**Aim of the exercise:** For this exercise, copy each line of the records that contains the word "canonical".

**Records to use:**
○ ○ ○ ○ ○ ○ ○

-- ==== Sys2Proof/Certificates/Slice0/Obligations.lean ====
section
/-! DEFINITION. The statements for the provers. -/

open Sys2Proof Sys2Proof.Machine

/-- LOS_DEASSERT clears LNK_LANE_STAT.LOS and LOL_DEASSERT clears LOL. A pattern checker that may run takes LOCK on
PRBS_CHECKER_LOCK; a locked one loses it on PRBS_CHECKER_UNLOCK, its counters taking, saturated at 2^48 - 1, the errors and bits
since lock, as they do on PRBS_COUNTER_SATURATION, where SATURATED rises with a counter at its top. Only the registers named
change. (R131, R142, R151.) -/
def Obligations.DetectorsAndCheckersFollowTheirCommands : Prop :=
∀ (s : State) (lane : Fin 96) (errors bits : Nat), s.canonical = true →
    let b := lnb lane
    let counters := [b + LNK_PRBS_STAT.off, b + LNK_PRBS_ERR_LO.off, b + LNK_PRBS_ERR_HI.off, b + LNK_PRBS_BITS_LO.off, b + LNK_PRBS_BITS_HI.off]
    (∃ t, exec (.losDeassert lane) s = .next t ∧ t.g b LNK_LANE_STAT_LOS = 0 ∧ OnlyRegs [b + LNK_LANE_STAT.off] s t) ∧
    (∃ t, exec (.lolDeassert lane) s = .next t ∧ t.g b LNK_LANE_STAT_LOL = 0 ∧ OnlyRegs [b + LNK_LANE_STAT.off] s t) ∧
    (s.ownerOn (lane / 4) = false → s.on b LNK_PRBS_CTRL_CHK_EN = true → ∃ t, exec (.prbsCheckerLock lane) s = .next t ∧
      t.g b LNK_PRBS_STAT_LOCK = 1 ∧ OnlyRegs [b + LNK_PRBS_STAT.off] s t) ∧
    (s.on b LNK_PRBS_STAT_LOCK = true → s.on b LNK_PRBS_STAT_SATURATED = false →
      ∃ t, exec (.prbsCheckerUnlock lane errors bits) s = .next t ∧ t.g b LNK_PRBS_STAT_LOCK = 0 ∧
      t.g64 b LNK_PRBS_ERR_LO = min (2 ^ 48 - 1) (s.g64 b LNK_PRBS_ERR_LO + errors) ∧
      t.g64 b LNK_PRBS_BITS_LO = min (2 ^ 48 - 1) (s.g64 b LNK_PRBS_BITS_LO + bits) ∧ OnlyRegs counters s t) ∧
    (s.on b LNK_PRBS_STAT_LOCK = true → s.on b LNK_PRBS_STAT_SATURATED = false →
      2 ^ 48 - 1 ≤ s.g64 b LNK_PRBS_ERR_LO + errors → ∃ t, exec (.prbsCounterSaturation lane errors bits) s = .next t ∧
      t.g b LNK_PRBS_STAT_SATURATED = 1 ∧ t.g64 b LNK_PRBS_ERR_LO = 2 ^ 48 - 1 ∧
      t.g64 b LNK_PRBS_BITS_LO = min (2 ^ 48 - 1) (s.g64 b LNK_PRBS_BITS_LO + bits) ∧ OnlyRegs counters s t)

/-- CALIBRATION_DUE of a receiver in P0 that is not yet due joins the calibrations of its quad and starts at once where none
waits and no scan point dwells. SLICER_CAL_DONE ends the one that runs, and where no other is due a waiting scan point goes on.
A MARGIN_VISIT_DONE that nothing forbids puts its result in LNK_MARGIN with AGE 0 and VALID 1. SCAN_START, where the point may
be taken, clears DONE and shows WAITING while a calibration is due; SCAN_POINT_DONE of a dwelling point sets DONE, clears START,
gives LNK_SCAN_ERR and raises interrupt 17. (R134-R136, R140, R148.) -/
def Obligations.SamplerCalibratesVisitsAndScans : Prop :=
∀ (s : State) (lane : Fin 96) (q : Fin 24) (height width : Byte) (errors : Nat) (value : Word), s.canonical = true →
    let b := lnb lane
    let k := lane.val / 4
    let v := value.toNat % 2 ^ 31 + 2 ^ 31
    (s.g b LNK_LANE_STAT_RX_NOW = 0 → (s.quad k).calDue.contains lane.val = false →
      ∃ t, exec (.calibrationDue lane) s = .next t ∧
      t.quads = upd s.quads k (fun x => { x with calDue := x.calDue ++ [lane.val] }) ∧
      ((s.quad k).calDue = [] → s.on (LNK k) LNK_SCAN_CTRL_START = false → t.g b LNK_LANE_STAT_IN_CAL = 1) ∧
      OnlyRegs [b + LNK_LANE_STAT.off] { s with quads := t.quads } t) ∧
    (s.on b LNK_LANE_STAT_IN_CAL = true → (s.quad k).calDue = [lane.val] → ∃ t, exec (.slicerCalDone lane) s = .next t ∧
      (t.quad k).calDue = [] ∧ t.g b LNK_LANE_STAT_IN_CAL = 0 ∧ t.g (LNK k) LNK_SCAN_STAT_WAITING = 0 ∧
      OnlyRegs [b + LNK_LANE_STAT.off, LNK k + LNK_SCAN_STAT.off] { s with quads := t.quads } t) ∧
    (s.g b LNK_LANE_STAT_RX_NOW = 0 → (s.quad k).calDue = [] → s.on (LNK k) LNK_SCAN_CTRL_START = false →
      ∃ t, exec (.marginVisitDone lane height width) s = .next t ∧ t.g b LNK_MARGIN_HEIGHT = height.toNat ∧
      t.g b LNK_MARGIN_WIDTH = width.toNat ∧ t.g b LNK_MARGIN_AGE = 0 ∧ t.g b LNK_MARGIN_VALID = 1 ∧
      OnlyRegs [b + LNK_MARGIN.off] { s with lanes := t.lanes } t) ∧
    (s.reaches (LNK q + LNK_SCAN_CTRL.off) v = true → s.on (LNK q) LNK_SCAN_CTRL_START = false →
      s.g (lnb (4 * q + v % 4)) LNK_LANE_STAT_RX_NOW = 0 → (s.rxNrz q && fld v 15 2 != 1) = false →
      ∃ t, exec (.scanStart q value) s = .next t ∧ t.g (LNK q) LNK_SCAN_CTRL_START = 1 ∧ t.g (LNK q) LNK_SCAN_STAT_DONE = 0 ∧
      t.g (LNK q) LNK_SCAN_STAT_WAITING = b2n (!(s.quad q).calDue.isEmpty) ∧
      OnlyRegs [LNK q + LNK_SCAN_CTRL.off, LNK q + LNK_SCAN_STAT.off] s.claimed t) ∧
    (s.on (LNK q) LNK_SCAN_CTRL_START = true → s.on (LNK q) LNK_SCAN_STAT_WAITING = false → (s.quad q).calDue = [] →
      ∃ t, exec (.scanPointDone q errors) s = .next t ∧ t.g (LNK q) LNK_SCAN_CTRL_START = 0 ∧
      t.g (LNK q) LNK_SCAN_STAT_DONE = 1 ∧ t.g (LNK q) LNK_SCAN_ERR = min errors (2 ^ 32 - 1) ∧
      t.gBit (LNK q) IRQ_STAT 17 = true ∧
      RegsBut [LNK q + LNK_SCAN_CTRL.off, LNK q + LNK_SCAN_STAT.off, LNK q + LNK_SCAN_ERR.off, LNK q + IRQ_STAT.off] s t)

○ ○ ○ ○ ○ ○ ○

**Solution below:**
∀ (s : State) (lane : Fin 96) (errors bits : Nat), s.canonical = true →
∀ (s : State) (lane : Fin 96) (q : Fin 24) (height width : Byte) (errors : Nat) (value : Word), s.canonical = true →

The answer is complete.